Darwin Core Export Configuration

Basic Setup

exports:
  - name: dwc_occurrence_json
    enabled: true
    exporter: json_api_exporter    # Reuses JSON API infrastructure

    params:
      output_dir: "exports/dwc/occurrence_json"

      # File naming patterns
      detail_output_pattern: "taxon/{id}_occurrences_dwc.json"
      index_output_pattern: "taxon_index.json"

      # JSON formatting
      json_options:
        indent: 2
        ensure_ascii: false

    groups:
      - group_by: taxon
        # Use Darwin Core transformer
        transformer_plugin: niamoto_to_dwc_occurrence

        # Index file configuration
        index:
          fields:
            - id: taxon_id
            - scientificName: general_info.name.value
            - taxonRank: general_info.rank.value
            - occurrences_count: general_info.occurrences_count.value
            - file_path:
                generator: endpoint_url
                params:
                  base_path: ""
                  pattern: "taxon/{id}_occurrences_dwc.json"

        # Darwin Core transformation parameters
        transformer_params:
          occurrence_list_source: "occurrences"
          mapping:
            # ... (detailed mapping configuration below)

Generated File Structure

This configuration creates:

  • exports/dwc/occurrence_json/taxon/1_occurrences_dwc.json - DwC occurrences for taxon 1

  • exports/dwc/occurrence_json/taxon/2_occurrences_dwc.json - DwC occurrences for taxon 2

  • exports/dwc/occurrence_json/taxon_index.json - Index of available taxon files

Important: Only taxa with actual occurrences generate files. Empty taxa are automatically skipped.

Darwin Core Field Mapping

Core Record Structure

Darwin Core groups fields into logical categories.

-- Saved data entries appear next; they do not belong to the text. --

/-- R91, R92, R106 to R109, R111: the block in slot A that completes POSITIVE is confirmed, and slot B may follow it; one that
fails concludes its stream, and an end that pends on a draining or CONCLUDED context is then answered with its status and
counts. A row that completes POSITIVE joins its job's assembly and is followed by the next row or the job's answer; one that
fails ends its job; an orphan's result is dropped. -/
def Obligations.BlocksAndRowsComplete : Prop :=
  (∀ (k : CtxId) (x : Stream) (a : SlotA) (s : State), streamAt k s = some x → x.slotA = some a →
    let y := { x with slotA := none, confirmed := x.confirmed + a.bytes.length }
    let z := { x with slotA := none }
    (∀ data, x.state = .filling → x.slotB.length < x.size → x.accepted < x.total ∨ x.slotB = [] → x.size ≠ 0 →
      blockDone k (.positive data) s = setStream k (some y) s) ∧
    (∀ data, x.state = .filling ∨ x.state = .draining → x.slotB ≠ [] →
      x.slotB.length = x.size ∨ x.accepted = x.total ∨ x.state = .draining →
      blockDone k (.positive data) s = restartClaimTimer x.unit (placeEntry x.unit
        { source := .stream k x.chan,
          msg := .memoryStore (windowByte x.unit x.window (x.start + x.issued) s) x.slotB true,
          grant := some x.grant, window := some x.window, keep := 0 }
        (setStream k (some { y with
          slotA := some ⟨x.issued, x.slotB⟩, issued := x.issued + x.slotB.length, slotB := [] }) s))) ∧
    (∀ data, x.state = .draining → x.slotB = [] → x.size ≠ 0 → x.endPending = some .streamEnd → x.concluded = none →
      blockDone k (.positive data) s = completeActive x.chan
        (if x.confirmed + a.bytes.length = x.total then .done else .short)
        (leBytes 4 (x.confirmed + a.bytes.length) ++ leBytes 4 x.total)
        (setStream k (some { y with release := true, endPending := none }) s)) ∧
    (x.state = .filling → x.endPending = none →
      let concluded := fun how => setStream k (some { z with
        state := .concluded, concluded := some how, slotB := [], idle := none }) s
      (∀ reason, blockDone k (.negative reason) s = concluded .failed) ∧ blockDone k .timeout s = concluded .failed ∧
      (∀ st, blockDone k (.ended st) s =
        if st = .interlock ∨ st = .notClaimed then concluded .aborted else concluded .failed)) ∧
    (x.state = .concluded → x.endPending = none →
      (∀ data, blockDone k (.positive data) s = setStream k (some y) s) ∧
      (∀ reason, blockDone k (.negative reason) s = setStream k (some z) s) ∧
      blockDone k .timeout s = setStream k (some z) s ∧ ∀ st, blockDone k (.ended st) s = setStream k (some z) s) ∧
    (∀ e, x.endPending = some e →
      let answered := fun (how : Concluded) w => completeActive x.chan
        (match how with
          | .failed => .streamFailed
          | .aborted => .streamAborted
          | .withdrawn => .withdrawn)
        (match e with
          | .streamEnd => leBytes 4 w.confirmed ++ leBytes 4 w.total
          | .streamAbort => leBytes 4 w.confirmed)
        (setStream k (some { w with
          state := .concluded, concluded := some how, release := true, endPending := none }) s)
      (x.state = .draining →
        let failed := fun how => answered how { z with slotB := [], idle := none }
        (∀ reason, blockDone k (.negative reason) s = failed .failed) ∧ blockDone k .timeout s = failed .failed ∧
        ∀ st, blockDone k (.ended st) s =
          if st = .interlock ∨ st = .notClaimed then failed .aborted else failed .failed) ∧
      (∀ how, x.state = .concluded → x.concluded = some how →
        (∀ data, blockDone k (.positive data) s = answered how y) ∧
        (∀ reason, blockDone k (.negative reason) s = answered how z) ∧ blockDone k .timeout s = answered how z ∧
        ∀ st, blockDone k (.ended st) s = answered how z))) ∧
  (∀ (w : UnitId) (r : Result) (s : State), s.map.slot = some ⟨w, true⟩ →
    rowDone r s = setMap { s.map with slot := none } s) ∧
  (∀ (w : UnitId) (j : Job) (s : State), s.map.slot = some ⟨w, false⟩ → s.map.active = some j →
    let next := { s.map with active := s.map.queue.head?, queue := s.map.queue.tail, slot := none }
    (∀ data,
      let j1 := { j with
        done := j.done + 1, issuing := false,
        assembly := (match j.kind with
          | .read => j.assembly ++ data
          | .write => j.assembly) }
      let kept := { s.map with active := some j1, slot := none }
      (j.done + 1 ≠ j.plan.length → rowDone (.positive data) s = issueRow (setMap kept s)) ∧
      (j.done + 1 = j.plan.length → rowDone (.positive data) s = setMap next (completeActive j.chan .done
        (match j.kind with
          | .read => [byte j.r0, byte j.c0, byte j.width, byte j.height] ++ j.assembly ++ data
          | .write => [byte j.plan.length]) s))) ∧
    (∀ reason, rowDone (.negative reason) s =
      setMap next (completeActive j.chan .unitNegative [byte j.done, byte j.plan.length, reason] s)) ∧
    rowDone .timeout s = setMap next (completeActive j.chan .timeout [byte j.done, byte j.plan.length] s) ∧
    (∀ st, st ≠ .done → rowDone (.ended st) s =
      setMap next (completeActive j.chan st [byte j.done, byte j.plan.length] s)))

Here’s the complete mapping configuration:

transformer_params:
  occurrence_list_source: "occurrences"
  mapping:
    # ============================================================
    # Record-Level Terms
    # ============================================================
    type: "Occurrence"
    language: "fr"
    license: "CC-BY-4.0"
    rightsHolder: "Niamoto - Nouvelle-Calédonie"
    datasetName: "Niamoto Export - Nouvelle-Calédonie Flore"
    basisOfRecord: "HumanObservation"

    # ============================================================
    # Occurrence Terms
    # ============================================================
    occurrenceID:
      generator: unique_occurrence_id
      params:
        prefix: "niaocc_"
        source_field: "@source.id"

    individualCount: "1"
    occurrenceStatus: "present"

    # ============================================================
    # Event Terms
    # ============================================================
    eventID:
      generator: unique_event_id
      params:
        prefix: "niaevt_"
        source_field: "@source.id"

    eventDate:
      generator: format_event_date
      params:
        source_field: "@source.month_obs"

    year:
      generator: extract_year
      params:
        source_field: "@source.month_obs"

    month:
      generator: extract_month
      params:
        source_field: "@source.month_obs"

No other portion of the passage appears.